Several epidemiologic studies have suggested that small babies, or those that have displayed poor intrauterine growth, have increased rates of cardiovascular disease and noninsulin dependent diabetes as adults (1, 9). Growth, particularly the distinction between proportional and disproportional growth, has been implicated or associated with different risk factors for the development of cardiovascular disease (10). The hypothesis is that infants with growth restriction dating from early pregnancy and who display proportionate (or symmetrical) growth restriction develop hypertension, whereas infants with mid-trimester growth restriction who display disproportionate (or asymmetrical) growth restriction develop hypertension and syndrome X (11). These observations assume that extrapolations from the extremes of clinical practice are valid and that measurements of fetal growth parameters at any given stage of pregnancy are predictive of future intrauterine growth as well as size and shape at birth. This may not be the case in normal populations (12, 13).
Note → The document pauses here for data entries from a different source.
/-- R699: a list written at REST_LIST as far as REST_LCAP allows; NEED_HOST. HEN.PERF7 counts the indices listed. [DEDUCED, log 65] -/
def restList (s : State) (miss : List Nat) : State :=
  let l := miss.take (regWord s .hen 0 0x1C8 0)
  let s := (store s (regWord2 s .hen 0 0x1C0 0 % 2 ^ 48) (l.flatMap (leBytes 8))).1
  perfAdd (raiseEvent (modRest s (fun r => { r with st := 3, listed := l })) .hen 0 6) .hen 0 7 l.length

/-- R449: the fingerprint in a manifest matches this node's: every field but the stepping. -/
def fprintMatches (s : State) (m : Manifest) : Bool :=
  setBits (leNat ((m.bytes.drop 24).take 16)) 24 8 0 == setBits (leNat (fprintBytes s)) 24 8 0

/-- R699, R700: the check of the slot, which is read: the restore aborts, asks the host, or goes on to apply. `hosted` says that the host has supplied
what was listed. -/
def restChecked (s : State) (hosted : Bool) : State :=
  let r := s.hen.rest
  let s := meetErrs s (fun l => restBase s ≤ l * 64 && l * 64 < restBase s + slotBytes s r.tenant)
  let miss := restMissing s hosted
  let old := hosted && miss.any r.listed.contains
  if old && miss.contains manifestMark then restAborts s 1
  else if old then restAborts s 2
  else match restManifest s with
    | none => restList s miss
    | some f =>
      let s := modRest s (fun r => { r with checked := f.chunks - miss.length, fromHost := r.fromHost || r.source == 2 || (hosted && r.listed.any (· != manifestMark)) })
      if !fprintMatches s f then restAborts s 5
      else if miss.isEmpty then modRest s (fun r => { r with st := 4, listed := [] })
      else restList s miss

/-- R699: Hen checks the slot. -/
def doRestCheck (s : State) : State := if henOn s && s.hen.rest.st == 2 then restChecked s (!s.hen.rest.listed.isEmpty) else s

/-- R699: the host says that it has written the chunks. [DEDUCED, log 65] -/
def doHostDone (s : State) (r : Requester) : State :=
  regAccess s r .hen 0 0x188 true (fun s =>
    if !henOn s then s
    else if s.hen.rest.st == 1 && s.hen.rest.source == 2 then modRest s (fun r => { r with st := 2 })
    else if s.hen.rest.st == 3 then restChecked s true
    else s)

/-- R700: the owner aborts the restore. -/
def doRestAbort (s : State) (r : Requester) : State := regAccess s r .hen 0 0x188 true (fun s => restAborts s 2)

/-- R700: REST_TMO has passed in NEED_HOST. -/
def doRestTimeout (s : State) : State := if s.hen.rest.st == 3 then restAborts s 2 else s

/-- The entry records of a manifest (Table 17.3). -/
def manifestEntries (m : Manifest) : List CutEntry :=
  (List.range m.entries).map (fun k =>
    let e := leNat ((m.bytes.drop (1024 + 64 * k)).take 64)
    { kind := bits e 0 2, unit := bits e 2 2, sys := bits e 4 4, addr := bits e 64 48, bytes := bits e 128 64,
      granules := bits e 128 32, fpages := bits e 160 32, first := bits e 192 32, chunks := bits e 224 32 })

/-- R701: the system that an entry recreates: this node's own record of it, or what the unit makes of its bytes. -/
def restoredOf (s : State) (t : Nat) (m : Manifest) (e : CutEntry) : Option SolSys :=
  let r := s.hen.rest
  let sl := slotOf s r.tenant r.slot
  let own := if beBytes 32 sl.digest == restDigest s then (sl.entries.find? (fun x => x.kind == 1 && x.first == e.first)).bind (·.snap) else none
  let y := own.or (Config.restoredSys ((natsFrom e.first e.chunks).flatMap (fun i => memBytes s (chunkAddr (restBase s) m i) 4096)))
  y.map (fun y => { y with tenant := t, farea := e.addr, granules := e.granules, fpages := e.fpages })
There are no prospective data of contemporaneous populations available to substantiate the idea that these “growth phenotypes” exist within the normal distribution of size at birth. As the incidence of cardiovascular disease is not confined to the extremes of birth size, evaluation of intrauterine growth and its impact on birth size and shape becomes important in assessing the strength of the “Fetal Origins of Adult Disease” hypothesis and its applicability to current populations. In 1650 normal pregnancies from the UCL Fetal Growth Study, we measured fetal anthropometry by serial ultrasound examination at 20 and 30 wk of gestation and compared values with anthropometric measures taken at birth.

PATIENTS AND METHODS

The patients were consecutive mothers booked at the Department of Obstetrics and Gynaecology at University College London Hospitals between April 1996 and July 1997. The study was approved by the Research Ethics Committee of University College London Hospitals, and written informed consent for participation was obtained from the mother for herself at the commencement of the study and for her newborn child after delivery. 1790 mothers fulfilled the entry criteria and 1650 (92%) agreed to participate. They did not differ in terms of clinical or pregnancy outcomes from those who refused. Inclusion criteria were first prenatal visit before 20 wk, ultrasound examination demonstrating a structurally normal single fetus, and a white mother. The exclusion criteria were nuchal translucency or evidence of a major malformation in the ultrasound scan (n = 6) or maternal steroid use for chronic inflammatory or thrombotic disorders (n = 16). Menstrual dates were used to assign gestational age unless the first ultrasound measurement (crown rump length before 12 wk, biparietal diameter for 12–20 wk) differed by >7 d.

At the first prenatal visit (mean gestation 12.9 wk, range 6–20), maternal height was measured with a stadiometer (Holtain Limited, Crymych, UK) and recorded to the nearest 0.1 cm. Weight was measured using Seca scales (CMS Weighing Equipment Limited, London, UK) and recorded to the nearest 0.1 kg. Current cigarette consumption was categorized as nonsmoking, <10, 10 to 20, or >20 cigarettes per day. Socioeconomic status was determined from age at which full-time education was completed; marital status, occupation, and partner's occupation, and social class assignment was made using the classification of the United Kingdom Office of Population Census and Statistics (14).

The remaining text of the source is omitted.